Ouvrir les frontières : le pari risqué d’Ankara

Le président turc a ouvert sa frontière avec la Grèce aux migrants pour faire pression sur les Européens, et montrer qu'il peut obtenir quelque chose de Bruxelles. Mais cela s'annonce difficile.

  • Recep Tayyip Erdogan attend toujours une partie des six milliards d’euros promis à la Turquie en échange de l'accueil des réfugiés. Accélérer les choses pourrait certes aider, mais au-delà, la marge de manœuvre est très mince, estime Dorothée Schmid.
  • « Si M. Erdogan attend davantage d’argent pour gérer les réfugiés syriens, je pense que c’est le plus mauvais moment pour en réclamer, opine Dorothée Schmid. Mais en réalité, ce que souhaite très probablement le président turc, c’est d’obtenir le soutien de l’Union européenne sur la relocalisation des réfugiés syriens dans les zones que l’armée turque occupe aujourd’hui au nord-est de la Syrie.

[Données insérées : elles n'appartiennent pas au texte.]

-- ==== Sys2Proof/Machine/Hatch.lean ====
section
/-! DEFINITION. The hatch unit's macro-operations (06_formats_quantisation_hatch.md, R105-R115): each a function on tensors of FP32 values. -/
namespace Sys2Proof.Machine

/-- The operands of a hatch stroke (R106). -/
structure HatchIn where
  s : State
  t : Stroke
  job : Job
  x : Operand
  y : Operand
  z : Operand
  /-- P0-P7 as 32-bit words. -/
  p : List Nat
  /-- E0-E3: device addresses of further descriptors, 0 when absent. -/
  e : List Nat

def HatchIn.pw (h : HatchIn) (k : Nat) : Nat := h.p.getD k 0
/-- A parameter as an FP32 value. -/
def HatchIn.pf (h : HatchIn) (k : Nat) : FVal := ofBits32 (h.pw k)
def HatchIn.axis (h : HatchIn) : Nat := fld h.t.param 1 0
def HatchIn.sub (h : HatchIn) : Nat := fld h.t.param 15 8
def HatchIn.cnt (h : HatchIn) : Nat := fld h.t.param 31 16
def HatchIn.eOp (h : HatchIn) (k : Nat) : Operand := h.s.operand h.job (h.e.getD k 0)
def HatchIn.hasE (h : HatchIn) (k : Nat) : Bool := h.e.getD k 0 != 0

/-- A tensor as the hatch unit reads it: every element in FP32 (R106). -/
def Operand.fp (o : Operand) (s : State) : Tensor := { ext := o.ext, vals := (indices o.ext).map (fun i => (o.value s i).r32) }

/-- An INT32 tensor as integers. -/
def Operand.ints (o : Operand) (s : State) : List Int := (indices o.ext).map (fun i => toSigned 32 (o.code s i))

def HatchIn.xt (h : HatchIn) : Tensor := h.x.fp h.s
def HatchIn.yt (h : HatchIn) : Tensor := h.y.fp h.s

/-- What a hatch operation computes: the tensors it writes, the further tensors it reads, a limit of the catalogue that fails,
the labels and indices it ignores, and its catalogue cost in half cycles. -/
structure HatchOut where
  outs : List (Operand × Tensor) := []
  also : List Operand := []
  bad : Bool := false
  ignored : Nat := 0
  cost : Nat := 0

/-- The hatch operations that take no X (R110). -/
def hatchNoX (op : Nat) : Bool := op == 0x0A || op == 0x0B || op == 0x3C

/-- The hatch operations that take Y. -/
def hatchHasY (op : Nat) : Bool :=
  [0x01, 0x02, 0x03, 0x04, 0x05, 0x06, 0x1A, 0x25, 0x26, 0x27, 0x28, 0x2A, 0x30, 0x31, 0x32, 0x38, 0x39, 0x40, 0x41].contains op

/-- Elementwise operations, whose Z may coincide with X (R106). -/
def hatchElementwise (op : Nat) : Bool := decide (op ≤ 0x1A) && !hatchNoX op || op == 0x3D

/-- A destination's scaling is one R106 allows. -/
def badZScale (z : Operand) : Bool :=
  z.badScale || z.d.scaleMode == 4 || (z.d.scaleMode != 0 && z.d.scaleAxis != 0) || (z.d.scaleMode == 3 && decide (65536 < z.e 0))

/-- Whether any two tensors of a list meet. -/
def anyMeet (f : Operand → Operand → Bool) : List Operand → Bool
  | [] => false
  | o :: os => os.any (f o) || anyMeet f os

/-- The operations that update tensors in place: hatch.sgdm, hatch.adamw and hatch.scatter_add (R110, R114). -/
def hatchInPlace (op : Nat) : Bool := [0x38, 0x39, 0x41].contains op

/-- The tensors of a stroke that meet though they may not (R106): each tensor counts once, one that is updated in place as a destination, and X not beside the Z of an elementwise operation that coincides with it. -/
def hatchOverlap (op : Nat) (x y z : Operand) (also dests : List Operand) : Bool :=
  let xIn := !hatchNoX op && op != 0x38 && op != 0x39 && !(z.coincides x && hatchElementwise op)
  let ins := (if xIn then [x] else []) ++ (if hatchHasY op then [y] else []) ++ (if hatchInPlace op then [] else also)
  anyMeet Operand.meets ins || dests.any (fun d => ins.any d.meetsScaled) || anyMeet Operand.meetsScaled dests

Et là, il faudra un appui logistique de l’UE. Et pour débloquer cet appui, il faudra une décision politique. Je ne sais pas combien de temps cela prendra de trouver un accord, mais il est évident que c’est de cela qu’il veut discuter. »

Cependant, les Européens se sont montrés très réticents à s'engager sur cette question jusqu’à présent.« Recep Tayyip Erdogan s'est un peu pris les pieds dans le tapis, si je puis dire, rappelle Jean Marcou, professeur à Sciences Po Grenoble. Il a négocié avec la Russie en Syrie en excluant les Occidentaux et, aujourd'hui, il est bien évident que les pays concernés, qui sont non pas l’UE seulement, mais surtout des pays comme l’Allemagne et la France sont extrêmement prudents pour ne pas se laisser entraîner dans le conflit. »

 

La crise sanitaire étendue aux réfugiés ? « Catastrophe d’une ampleur terrible »

Ces discussions se déroulent en pleine pandémie de coronavirus. Angela Merkel et Emmanuel Macron devaient se rendre à Istanbul, mais ils ont annulé le déplacement justement pour causes sanitaires.

  • « Si la crise sanitaire s’étend aux réfugiés, ce sera une catastrophe humanitaire d’une ampleur terrible, explique Dorothée Schmid. Et il est possible que M. Erdogan joue aussi là-dessus. Mais je ne vois pas très bien comment une crise sanitaire pourrait être maîtrisée à partir du moment où on précarise les migrants et on les installe dans des zones de non-droit. »

Des dizaines de milliers de migrants sont actuellement pris en étau dans un no man’s land aux portes de la Grèce et plusieurs millions de civils syriens sont piégés à Idleb, en Syrie.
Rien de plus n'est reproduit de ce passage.